In light of his previous votes in search and seizure cases, surprisingly Justice Kennedy, in what would be his final Fourth Amendment opinion for a majority of the Court, authored an opinion in favor of a criminal defendant. In Byrd v United States a unanimous Court rejected the government’s argument that unauthorized drivers always lack an expectation of privacy in a rental car and thus can never challenge a police search of the car. Byrd was driving a rental car in violation of the rental agreement but with the permission of the renter; the police searched the trunk of the car, allegedly without consent or probable cause, and found heroin and body armor.
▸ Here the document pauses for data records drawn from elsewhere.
/-- Migrations with a cause of R278 are abandoned, and those whose copy is durable commit (R276). -/
def endMoves (s : State) : State :=
  if fenceHolder s then
    let t := (s.ledger.migs.filter fun p => moveFails s p.1).foldl (fun t p => giveUpMove p.1 t) s
    (t.ledger.migs.filter fun p => decide (256 ≤ p.2.done)).foldl (fun t p => endMove p.1 p.2 t) t
  else s

/-- The placement snapshot of the tick, and the checkpoint that is due or complete (R268, R284). -/
def settleLedger (s : State) : State :=
  let a := if snapshotDue s then takeSnapshot s else s
  let b := if ckptOver a then (a.ledger.ckptRun.map fun n => endCheckpoint n a).getD a else a
  if fenceHolder b && restoreEnded b && checkpointDue b then startCheckpoint b else b

/-- No new work but that of a dump is admitted: PWR_FAIL_N counts as asserted, a dump runs, or restore pauses (R348, R350,
R555). -/
def frozen (s : State) : Bool := dumping s || s.cache.vault.failNow || s.cache.vault.paused

/-- What was due before the edge and has an event of its own that has not occurred (log 8). -/
def settleDue (s : State) : State :=
  if frozen s then s
  else
    let w := settleSmc (settlePages s)
    let a := settleLedger (freeRuns (endMoves (endParcels (retireZeroing (w.jobs.foldl runDue w)))))
    let b := if decides a && epochOver a then releaseEpoch a else a
    let c := if roundDue b then postRound b else b
    let d := if c.loader.state == .prepare && !c.loader.prepared then prepare c else c
    moveAllDue d

/-! ### Plans and the compilation (R91 to R93, R100) -/

/-- A plan whose legs and submissions have all ended goes on, in the order of its purpose; what it plans keeps its place in the
queue (R93). -/
def runJob (s : State) (p : Nat × Job) : State :=
  match getJob s p.1 with
  | none => s
  | some j =>
    if j.left ≠ 0 then s
    else withPlace (some j.order) (fun s =>
      match j.purpose with
      | .readPart seq first key => runReadPart p.1 seq first key s
      | .readOut seq => runReadOut p.1 seq s
      | .hostOut seq => runHostOut p.1 seq s
      | .writeIn seq => runWriteIn p.1 seq s
      | .verifyRead seq first key => runVerifyRead p.1 seq first key s
      | .verifyCheck seq _ key => runVerifyCheck p.1 seq key s
      | .repair key => runRepair p.1 key s
      | .destageRead key root => runDestageRead p.1 key root s
      | .destageEnc key root => runDestageEnc p.1 key root s
      | .destageWrite _ _ => s
      | .wtLog key root => logged p.1 key root s
      | .rebuildRead key => runRebuildRead p.1 key s
      | .rebuildWrite _ => s
      | .moveRead key => runMoveRead p.1 key s
      | .moveEnc key => runMoveEnc p.1 key s
      | .moveWrite key => runMoveWrite p.1 key s
      | .scrubRead key => runScrubRead p.1 key s
      | .scrubCheck _ => s
      | .scrubAgain key => runScrubAgain p.1 key s
      | .parity q key => runParity p.1 q key s
      | .journal => endBatch (endJob p.1 s)
      | .post gen => runPost p.1 gen s
      | .vault => endJob p.1 s
      | .report n => runReport p.1 n s
      | .take n => runTake p.1 n s
      | .homeWrite u n => runHomeWrite p.1 u n s
      | .homeLabels => runHomeLabels p.1 s
      | .homeRead n => pageArrived n s
      | .homeScrub u => runHomeScrub p.1 u s) s

/-- The legs that have ended let votes be settled, plans go on and the next journal batch start (R93, R230, R327). -/
def continueLegs (s : State) : State := startBatch (s.jobs.foldl runJob (settleVotes s))

/-- The order of foreground work of a compilation (R335). -/
def compileMode (s : State) : Nat :=
  if s.cache.wt || decide ((cachOf s).destageHighPct ≤ dirtyLevel s) then 2
  else if decide ((cachOf s).destageStartPct ≤ dirtyLevel s) then 1
  else 0

/-- A stripe with zero remaining redundancy is queued for rebuild (R104): in the queue, in a parcel that a rebuild is at work
on, or in one that waits for it. -/
def zrQueued (s : State) : Bool :=
  s.drone.queued.any (·.zr) || s.array.active.any (fun r => parcelRed s r.key == 0) ||
    (fenceHolder s && (rebuildQueue s).any fun k => parcelRed s k == 0)

/-- CARAVAN_COMPILE (R91, R100, R488): behind edge h of a switch-back only reports go to drives. -/
def compileStep (last : Nat) (s : State) : State :=
  if s.pair.switch < 2 then compileNext (compileMode s) last (zrQueued s) s
  else
    let goes := fun (w : Work) => match w with
      | .leg _ => true
      | .sub d => d.op == .resReport
    let kept := s.drone.queued.filter fun w => !goes w
    let t := compileNext (compileMode s) last (zrQueued s) { s with drone := { s.drone with queued := s.drone.queued.filter goes } }
    { t with drone := { t.drone with queued := sortBy workBefore (kept ++ t.drone.queued) } }

/-- The ending tick: its legs finish, what follows from them and what came before the seal is compiled, BASE frames and its
digest go out (R91, R464, R481). -/
def endTick (s : State) : State :=
  let a := endLegs (settleDue s)
  let b := if frozen a then a else compileStep s.drone.nextId (continueLegs a)
  countFlits (sendDigest (sendBase b))

/-! ### Steps 1 to 4 of R34 -/

/-- Step 1: DRN_COUNT increments (R22, R86); `clock` follows it. -/
def countTick (s : State) : State :=
  { s with clock := s.clock + tickNs s, drone := { s.drone with count := s.drone.count + 1 } }

/-- A third run of an HBM batch may be placed once a new HLT_PC_RETIRE is sampled (R108). -/
def unpark : Work → Work
  | .leg l => .leg (if l.kind = .hbm ∧ l.reruns = 2 then { l with reruns := 3 } else l)
  | .sub d => .sub d

/-- HLT_PC_RETIRE sampled (R25, R39). -/
def samplePcs (s : State) : State :=
  if s.sampled.pcRetire = s.health.pcRetire then s
  else
    { s with
      sampled := { s.sampled with pcRetire := s.health.pcRetire }
      drone := { s.drone with queued := s.drone.queued.map unpark } }

/-- EPG_CLAIM and HLT_DEGRADE sampled (R25). -/
def sampleWords (s : State) : State :=
  { s with sampled := { s.sampled with
      claim := s.pair.claim, wtPerm := s.health.wtPerm, stop := s.health.stop, cluCap := s.health.cluCap } }

/-- Step 2: the claim and health register set is sampled (R25). -/
def sampleSet (s : State) : State :=
  let t := sampleCache (sampleTrial (sampleSlotMap (sampleWords (samplePcs s))))
  (List.range 12).foldl (fun t c => limitRate c t) t

/-- What the sampled claim changes (R139, R140, R260, R349, R400), by whether the unit was fence holder from the edge before. -/
def applyClaim (s : State) : State :=
  let t := { s with sampled := { s.sampled with holder := fenceHolder s } }
  if fenceHolder s then
    if s.sampled.holder then t
    else assignWaiting { t with ledger := { t.ledger with charged := List.replicate 12 0, grown := List.replicate 12 0 } }
  else if s.sampled.holder || !s.host.cmds.isEmpty then dumpFenceLost (abortAll (giveUpMoves t))
  else t

/-- Step 3: the ceiling last written is latched, and the mode follows (R32, R33, R343). -/
def latchStep (s : State) : State :=
  judgeMode (judgeCeiling (latchCeiling { s with cache := { s.cache with hemCeiling := s.hem.ceil, hemStamp := s.hem.stamp } }))

/-! ### Step 5: submissions posted, completions collected (R94, R95, R99) -/

/-- A submission may go to its drive: a unit that does not decide writes nothing but a label it FORMs with; behind edge h of
a switch-back only reports go (R459, R468, R477, R488). -/
def postable (s : State) (d : Sub) : Bool :=
  if 2 ≤ s.pair.switch then d.op == .resReport
  else
    match d.op with
    | .write => decides s || s.pair.take.any (·.why == .form)
    | .writeZeroes => decides s
    | .deallocate => decides s
    | .flush => decides s
    | _ => true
The Court in Byrd held that the search was unlawful because “as a general rule, someone in otherwise lawful possession and control of a rental car has a reasonable expectation of privacy in it even if the rental agreement does not list him or her as an authorized driver.”
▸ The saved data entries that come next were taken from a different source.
/-- O40. Restore and replay (R285, R340, R356, R358, R555, R579): restore begins once the drives are up, and without a root
ends at once; a drive that is late 60 s fails; the pages in place lead to replay, whose torn destages are rewritten; a
resumed restore goes on; an epoch whose intents have retired is RELEASED. The model's choices it rests on: log 63. -/
def Obligations.RestoreSteps : Prop :=
  (∀ (found : RestoreFind) (s : State), serving s = true → s.loader.state = .running → s.cache.vault.restore = .waiting →
    s.cache.vault.failNow = false → drivesUp s = true → s.pair.take.isNone = true → decides s = true →
    ∃ t, exec (.restoreBegin found) s = .next t ∧ t.cache.vault.restoreAt = s.clock ∧
      (newestRoot found = none → t.cache.vault.restore = .ended) ∧
      (newestRoot found ≠ none → t.cache.vault.restore ≠ .waiting ∧ t.cache.vault.restore ≠ .ended)) ∧
  (∀ (slot : Nat) (s : State), serving s = true → s.cache.vault.restore = .ledger → s.cache.vault.paused = false →
    s.cache.vault.restoreAt + 60000000000 ≤ s.clock → (slotsWaiting s).contains slot = true →
    (getSlot s slot).state ≠ .absent → (getSlot s slot).state ≠ .failed →
    ∃ t l, exec (.restoreDriveTimeout slot) s = .next t ∧ shown t 0xBA0 = true ∧ s.ledger.seq < t.ledger.seq ∧
      .ledger l ∈ t.cache.appendQ ∧ l.type = .slot ∧ l.volume = slot) ∧
  (∀ (pages : List PageFind) (s : State), serving s = true → s.cache.vault.restore = .pages →
    s.cache.vault.paused = false →
    ∃ t, exec (.jrnRestoreDone pages) s = .next t ∧ t.cache.vault.restore = .replay ∧ shown t 0xB09 = true ∧
      ∀ p ∈ t.cache.stripes, ∀ i ∈ p.2.intents, ∀ b ∈ i.survivors, b.2.missing = false) ∧
  (∀ s : State, serving s = true → s.cache.vault.restore = .replay → s.cache.vault.paused = false →
    s.cache.vault.failNow = false →
    ∃ t, exec .replay s = .next t ∧ t.cache.vault.restore = .destage ∧
      ∀ p ∈ s.cache.stripes, ∀ i ∈ p.2.intents, i.method ≠ .open_ → i.phase ≠ .retiring → i.root ∈ t.cache.vault.replaying) ∧
  (∀ s : State, s.boot ≠ .reset → s.cache.vault.failNow = true → restoreEnded s = false → s.halted = false →
    s.health.thermal = false →
    exec .restoreResume s = .next { s with
      pins := { s.pins with pwrFailN := true }
      cache := { s.cache with vault := { s.cache.vault with failNow := false, paused := false } } }) ∧
  ∀ s : State, serving s = true → decides s = true → dumping s = false → epochOver s = true →
    ∃ t, exec .epochRelease s = .next t ∧ t.cache.vault.state = 4 ∧ t.cache.vault.liveEpochs = [] ∧
      t.cache.vault.restored = [] ∧ ∃ p ∈ t.jobs, p.2.purpose = .vault

/-- O41. Causes of a failed drive (R99, R362, R368, R390): an uncollected command, a SMART warning and an order each put the
slot to be declared with its cause on the fence holder; elsewhere a command is given up and an order refused, with nothing
else of PLC_FAIL_CTL written. A returned drive that is forgotten joins anew. The model's choices it rests on: log 73. -/
def Obligations.FailureCauses : Prop :=
  (∀ (cid : Nat) (d : Sub) (s : State), serving s = true → s.drone.inflight.find? (fun d => d.cid == cid) = some d →
    d.deadline ≤ s.drone.count →
    (fenceHolder s = true → exec (.driveCommandTimeout cid) s =
      .next { s with array := { s.array with declare := s.array.declare ++ [(d.slot, 1)] } }) ∧
    (fenceHolder s = false → ∃ t, exec (.driveCommandTimeout cid) s = .next t ∧
      (∀ x ∈ t.drone.inflight, x.cid ≠ cid) ∧ t.array.declare = s.array.declare)) ∧
  (∀ (slot warning used pos : Nat) (d : Drive) (s : State), serving s = true → slotDrive s slot = some (pos, d) →
    d.step = .ready →
    ∃ t, exec (.smartPoll slot warning used) s = .next t ∧ tabFind t.ledger.wearNow slot = some used ∧
      (warning % 256 ≠ 0 → shown t (0x940 + slot) = true ∧ (getStat t slot).causes.getLsbD 7 = true) ∧
      t.array.declare = (if fenceHolder s = true ∧ BitVec.ofNat 8 warning &&& 0x1D ≠ 0 then s.array.declare ++ [(slot, 5)]
        else s.array.declare)) ∧
  (∀ (f slot : Nat) (s : State), pfFull s f = true → slot < 384 →
    ∃ t, exec (.failOrder f slot) s = .next t ∧
      (fenceHolder s = false → (getSlot t slot).refused = true ∧ t.array = s.array) ∧
      (fenceHolder s = true → t.array.failSlot = slot ∧ t.ledger = s.ledger ∧ t.array.declare =
        (if (getSlot s slot).state = .absent ∨ (getSlot s slot).state = .failed then s.array.declare
         else s.array.declare ++ [(slot, 7)]))) ∧
  ∀ (f slot : Nat) (s : State), pfFull s f = true → slot < 384 → fenceHolder s = true →
    ((getStat s slot).returned = false →
      exec (.forgetReturned f slot) s = .next { s with array := { s.array with failSlot := slot } }) ∧
    ((getStat s slot).returned = true → slotDrive s slot = none →
      ∃ t, exec (.forgetReturned f slot) s = .next t ∧ t.array.failSlot = slot ∧ t.ledger.seq = s.ledger.seq + 1) ∧
    ∀ pos d, (getStat s slot).returned = true → slotDrive s slot = some (pos, d) → d.step = .ready →
      (getSlot s slot).tagValid = true →
      ∃ t, exec (.forgetReturned f slot) s = .next t ∧ t.ledger.seq = s.ledger.seq + 2 ∧
        (getSlot t slot).state = .pool ∧ (getSlot t slot).dataExt = dataExtOf d.info.nsze

/-- O42. Rebuild and scrub (R272, R287, R374, R383, R385, R386, R387, R391): the next parcel becomes active with its erased
members, or is to be re-placed; each stripe done counts its bytes and moves on; a home structure and a scrub stripe are read,
a CHECK in doubt is looked at again, an overdue pass is marked, and a pass ends behind its last stripe. The model's choices
it rests on: log 8, 38. -/
def Obligations.RebuildAndScrub : Prop :=
  (∀ (k : Nat) (v : Volume) (s : State), serving s = true → fenceHolder s = true → dumping s = false →
    restoreEnded s = true → s.array.active.length < s.array.parallel → nextParcel s = some k →
    getVol s (keyVol k) = some v → (smcAsk k 1 (.background .rebuild) s).1 = true →
    ∃ t, exec .rebuildParcelStart s = .next t ∧
      (recordsFit (getEntry s k) (erasedOf s v (getEntry s k)) = false → k ∈ t.ledger.replace ∧ shown t 0xB84 = true ∧
        t.array.active = s.array.active) ∧
      (recordsFit (getEntry s k) (erasedOf s v (getEntry s k)) = true →
        k ∈ t.array.skipped ∨ ∃ r ∈ t.array.active, r.key = k ∧ r.members = erasedOf s v (getEntry s k) ∧ r.losses = [])) ∧
  (∀ (vol parcel id : Nat) (r : Rebuild) (v : Volume) (s : State), serving s = true →
    targetsDone s (parcelKey vol parcel) = some id →
    s.array.active.find? (fun r => r.key == parcelKey vol parcel) = some r →
    getVol s (keyVol (parcelKey vol parcel)) = some v →
    ∃ t, exec (.rebuildStripeDone vol parcel) s = .next t ∧
      t.array.rbldBytes = s.array.rbldBytes + BitVec.ofNat 64 (r.members.length * v.strip * 4096) ∧
      ∀ x ∈ t.array.active, x.key = parcelKey vol parcel → ∃ y ∈ s.array.active, y.key = x.key ∧ y.stripe + 1 ≤ x.stripe) ∧
  (∀ (x : Scrub) (s : State), serving s = true → fenceHolder s = true → dumping s = false → restoreEnded s = true →
    scrubBusy s = false → s.array.scrub = some x → x.total ≠ 0 →
    (∀ u r l, x.homes = u :: r → homeAt s u = some l →
      ∃ t, exec .scrubStripeStart s = .next t ∧ (∃ p ∈ t.jobs, p.2.purpose = .homeScrub u) ∧
        t.array.scrub = some { x with homes := r }) ∧
    (∀ pk r, x.homes = [] → scrubPace s x = true → x.parcels = pk :: r → scrubSkip s (stripeKey pk x.stripe) = 0 →
      (smcAsk pk 3 (.background .scrub) s).1 = true →
      ∃ t, exec .scrubStripeStart s = .next t ∧ (∃ p ∈ t.jobs, p.2.purpose = .scrubRead (stripeKey pk x.stripe)) ∧
        t.array.scrubCnt = modAt s.array.scrubCnt 0 (· + 1) ∧
        (∀ y, t.array.scrub = some y → y.parcels = x.step.parcels ∧ y.stripe = x.step.stripe ∧ x.checked ≤ y.checked)) ∧
    (x.homes = [] → scrubPace s x = true → x.parcels = [] → x.again = [] →
      ∃ t, exec .scrubStripeStart s = .next t ∧ t.array.scrub = none ∧ t.array.passes = s.array.passes + 1 ∧
        shown t 0xBA7 = true)) ∧
  (∀ (vol parcel stripe id : Nat) (j : Job) (s : State), serving s = true → s.jobs.find? (fun p => p.2.left == 0 &&
      p.2.purpose == .scrubCheck (stripeKey (parcelKey vol parcel) stripe)) = some (id, j) → getJob s id = some j →
    (scrubDoubt j = [] → ∃ t, exec (.scrubCheckDone vol parcel stripe) s = .next t ∧ t.jobs = tabErase s.jobs id ∧
      t.array = s.array) ∧
    (scrubDoubt j ≠ [] → (stripeVol s (stripeKey (parcelKey vol parcel) stripe)).isSome = true →
      ∃ t, exec (.scrubCheckDone vol parcel stripe) s = .next t ∧
        ∃ p ∈ t.jobs, p.2.purpose = .scrubAgain (stripeKey (parcelKey vol parcel) stripe))) ∧
  (∀ (x : Scrub) (s : State), serving s = true → s.array.scrub = some x → x.behind = false →
    scrubPeriod s ≤ s.clock - x.began →
    ∃ t, exec .scrubBehind s = .next t ∧ t.array = { s.array with scrub := some { x with behind := true } } ∧
      shown t 0xBAA = true) ∧
  ∀ (f : Nat) (value : Word) (s : State), pfSeen s f = true → fenceHolder s = true →
    reservedSet (plcMask 0x4028) value = false →
    ∃ d, exec (.plcLostSelWrite f value) s =
        .next { s with array := { s.array with lostSel := bits value 0 12, lostData := d } } ∧
      (∀ l, s.array.lost[bits value 0 12]? = some l → d = lostBytes l) ∧
      (s.array.lost.length ≤ bits value 0 12 → d = [])

/-- O43. Clusters and links (R393, R396, R397, R419, R553): EN = 1 enables a cluster, whose BIF is writable only while it is
off; EN = 0 takes its links and PERST down and its drives away; a drive that appears is brought up, past a switch's eighth
port it is refused; a drive back within 100 ms is kept, and a link down for longer takes its drive away. The model's choices
it rests on: log 42. -/
def Obligations.ClustersAndLinks : Prop :=
  (∀ (f c : Nat) (value : Word) (s : State), pfFull s f = true → c < 12 → s.drives.clusters.length = 12 →
    reservedSet (drvMask 0) value = false →
    (bit value 0 = true →
      ∃ t, exec (.clusterEnable f c value) s = .next t ∧ (getClu t c).en = true ∧
        (getClu t c).bifur = (if (getClu s c).en = true ∨ bits value 1 2 = 3 then (getClu s c).bifur else bits value 1 2) ∧
        (getClu t c).speed = (if bits value 4 2 = 3 then (getClu s c).speed else bits value 4 2) ∧
        (∀ x, x ≠ c → getClu t x = getClu s x) ∧ t.drives.drives = s.drives.drives) ∧
    (bit value 0 = false → (getClu s c).en = true →
      ∃ t, exec (.clusterDisable f c value) s = .next t ∧ (getClu t c).en = false ∧
        (getClu t c).perst = [false, false, false, false] ∧ (getClu t c).bifur = (getClu s c).bifur ∧
        ∀ p ∈ t.drives.drives, p.1 / 32 ≠ c)) ∧
  (∀ (c port : Nat) (s : State), serving s = true → c < 12 → (getClu s c).en = true → port < rootPorts (getClu s c).bifur →
    ∃ t, exec (.drvPerstRelease c port) s = .next t ∧ t = { s with drives := { s.drives with
      clusters := modAt s.drives.clusters c fun x => { x with perst := modAt x.perst port fun _ => true } } }) ∧
  (∀ (c port index width rate : Nat) (s : State), serving s = true → c < 12 → (getClu s c).en = true →
    port < rootPorts (getClu s c).bifur → nth false (getClu s c).perst port = true →
    ∃ t, exec (.driveArrival c port index width rate) s = .next t ∧
      (8 ≤ index → (getStat t (posMap s (32 * c + 8 * port)).slot).refuse = 0xC ∧
        shown t (0x940 + (posMap s (32 * c + 8 * port)).slot) = true ∧ t.drives.drives = s.drives.drives) ∧
      (index < 8 → getDrive s (32 * c + 8 * port + index) = none →
        (getDrive t (32 * c + 8 * port + index)).map (·.step) = some .waitRdy ∧
        t.out = s.out ++ [.admin (32 * c + 8 * port + index) .waitRdy []]) ∧
      (∀ d, index < 8 → getDrive s (32 * c + 8 * port + index) = some d → linkGone s d = false →
        getDrive t (32 * c + 8 * port + index) = some { d with linkUp := true })) ∧
  ∀ (pos : Nat) (d : Drive) (s : State), serving s = true → getDrive s pos = some d →
    (d.linkUp = true → ∃ t, exec (.driveLinkDown pos) s = .next t ∧
      getDrive t pos = some { d with linkUp := false, downAt := s.clock }) ∧
    (d.linkUp = false → 100000000 < s.clock - d.downAt → ∃ t, exec (.driveDepart pos) s = .next t ∧
      t.drives.drives = tabErase s.drives.drives pos ∧
      ∀ n, d.slot = some n → shown t (0x940 + n) = true ∧ (getStat t n).causes.getLsbD 3 = true ∧
        t.array.declare = (if fenceHolder s then s.array.declare ++ [(n, 2)] else s.array.declare))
This article takes a closer look at Byrd to examine what it means for Fourth Amendment doctrine. It demonstrates that the Court’s holding is not as simple as it seems, and I consider whether the crucial elements of Justice Kennedy’s analysis affect the logic of prior precedents and the Court’s understanding of standing under the Fourth Amendment. While Justice Kennedy wants us to think that the reasoning and holding in Byrd is obvious, his opinion relies on property interests and societal norms that are hardly evident. Despite what Byrd says (and some scholars urge), property rights should not control the meaning and scope of the Fourth Amendment.
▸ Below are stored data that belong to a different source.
-- ==== Sys2Proof/Laws/Frame.lean ====
section
/-! SUPPORT. What every operation leaves alone: a view of a state hides some parts, and each lemma says that one operation
keeps every view that hides the parts it may change. -/

set_option Elab.async false
set_option linter.unusedSimpArgs false

namespace Sys2Proof.Machine

open Sys2Proof

/-- A part hidden or shown. -/
def hide {α : Type} (b : Bool) (x : α) : Option α := if b then none else some x

/-- A state with the parts of a mask hidden. -/
structure View where
  boot : Option (Boot)
  halted : Option (Bool)
  clock : Option (Nat)
  free : Option (Nat)
  dieId : Option (Word)
  image : Option (Option Image)
  loader : Option (Loader)
  ldrState : Option (LdrState)
  imgId : Option (Word)
  drone : Option (Drone)
  tick : Option (Nat)
  posted : Option (List Sub)
  jobs : Option (Tab Job)
  sampled : Option (Sampled)
  slotMap : Option (SlotMap)
  host : Option (HostSide)
  rings : Option (Tab Ring)
  volumes : Option (Tab Volume)
  cmds : Option (List Cmd)
  funcs : Option (Tab Func)
  dma : Option (Dma)
  mem : Option (Memory)
  reeds : Option (Reeds)
  ledger : Option (Ledger)
  entries : Option (Tab LEntry)
  slots : Option (Tab SlotRec)
  smc : Option (Smc)
  lines : Option (Tab SmcLine)
  cache : Option (Cache)
  stripes : Option (Tab StripeDesc)
  appendQ : Option (List JRec)
  vault : Option (Vault)
  array : Option (ArrayPart)
  lost : Option (List Lost)
  drives : Option (Drives)
  clusters : Option (List Cluster)
  posMap : Option (Tab PosMap)
  hem : Option (Hem)
  pair : Option (Pair)
  health : Option (Health)
  why : Option (BitVec 5)
  events : Option (Events)
  trials : Option (Trials)
  mgmt : Option (Mgmt)
  fuses : Option (List KeySlot × Nat)
  flash : Option (Flash)
  copies : Option (List Byte × List Byte × List Byte × List Byte)
  pins : Option (Pins)
  porN : Option (Bool)
  hpPerst : Option (List Bool)
  out : Option (List Output)
  pending : Option (List Instr)

/-- The view of a state through a mask. -/
def view (m : Piece → Bool) (s : State) : View where
  boot := hide (m .boot) s.boot
  halted := hide (m .halted) s.halted
  clock := hide (m .clock) s.clock
  free := hide (m .free) s.free
  dieId := hide (m .dieId) s.dieId
  image := hide (m .image) s.image
  loader := hide (m .loader) s.loader
  ldrState := hide (m .ldrState) s.loader.state
  imgId := hide (m .imgId) s.loader.imgId
  drone := hide (m .drone) s.drone
  tick := hide (m .tick) s.drone.count
  posted := hide (m .posted) s.drone.inflight
  jobs := hide (m .jobs) s.jobs
  sampled := hide (m .sampled) s.sampled
  slotMap := hide (m .slotMap) s.slotMap
  host := hide (m .host) s.host
  rings := hide (m .rings) s.host.rings
  volumes := hide (m .volumes) s.host.volumes
  cmds := hide (m .cmds) s.host.cmds
  funcs := hide (m .funcs) s.host.funcs
  dma := hide (m .dma) s.dma
  mem := hide (m .mem) s.mem
  reeds := hide (m .reeds) s.reeds
  ledger := hide (m .ledger) s.ledger
  entries := hide (m .entries) s.ledger.entries
  slots := hide (m .slots) s.ledger.slots
  smc := hide (m .smc) s.smc
  lines := hide (m .lines) s.smc.lines
  cache := hide (m .cache) s.cache
  stripes := hide (m .stripes) s.cache.stripes
  appendQ := hide (m .appendQ) s.cache.appendQ
  vault := hide (m .vault) s.cache.vault
  array := hide (m .array) s.array
  lost := hide (m .lost) s.array.lost
  drives := hide (m .drives) s.drives
  clusters := hide (m .clusters) s.drives.clusters
  posMap := hide (m .posMap) s.drives.posMap
  hem := hide (m .hem) s.hem
  pair := hide (m .pair) s.pair
  health := hide (m .health) s.health
  why := hide (m .why) s.health.why
  events := hide (m .events) s.events
  trials := hide (m .trials) s.trials
  mgmt := hide (m .mgmt) s.mgmt
  fuses := hide (m .fuses) (s.mgmt.keys, s.mgmt.svnMin)
  flash := hide (m .flash) s.flash
  copies := hide (m .copies) (s.flash.fwA, s.flash.fwB, s.flash.primary, s.flash.secondary)
  pins := hide (m .pins) s.pins
  porN := hide (m .porN) s.pins.porN
  hpPerst := hide (m .hpPerst) s.pins.hpPerst
  out := hide (m .out) s.out
  pending := hide (m .pending) s.pending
The Court could have reached the same result in Byrd without relying on property interests or debatable social norms. Police cannot search a motorist’s vehicle unless probable cause exists that the vehicle contains evidence of criminality. If Byrd’s operation of the vehicle was not a crime, why should he not have the same Fourth Amendment rights as other lawful drivers? The Court could have ruled simpliciter that unauthorized drivers (who are not car thieves) occupy the same seat as other drivers: police cannot search their vehicles without probable cause. Period. No need to ponder “property concepts” like a right to exclude third parties. If there is no probable cause, there can be no search. That approach would have avoided future confusion for police, judges, and the public. And it would have promoted a traditional view of the Fourth Amendment: police should not have unbridled discretion to invade the privacy of motorists.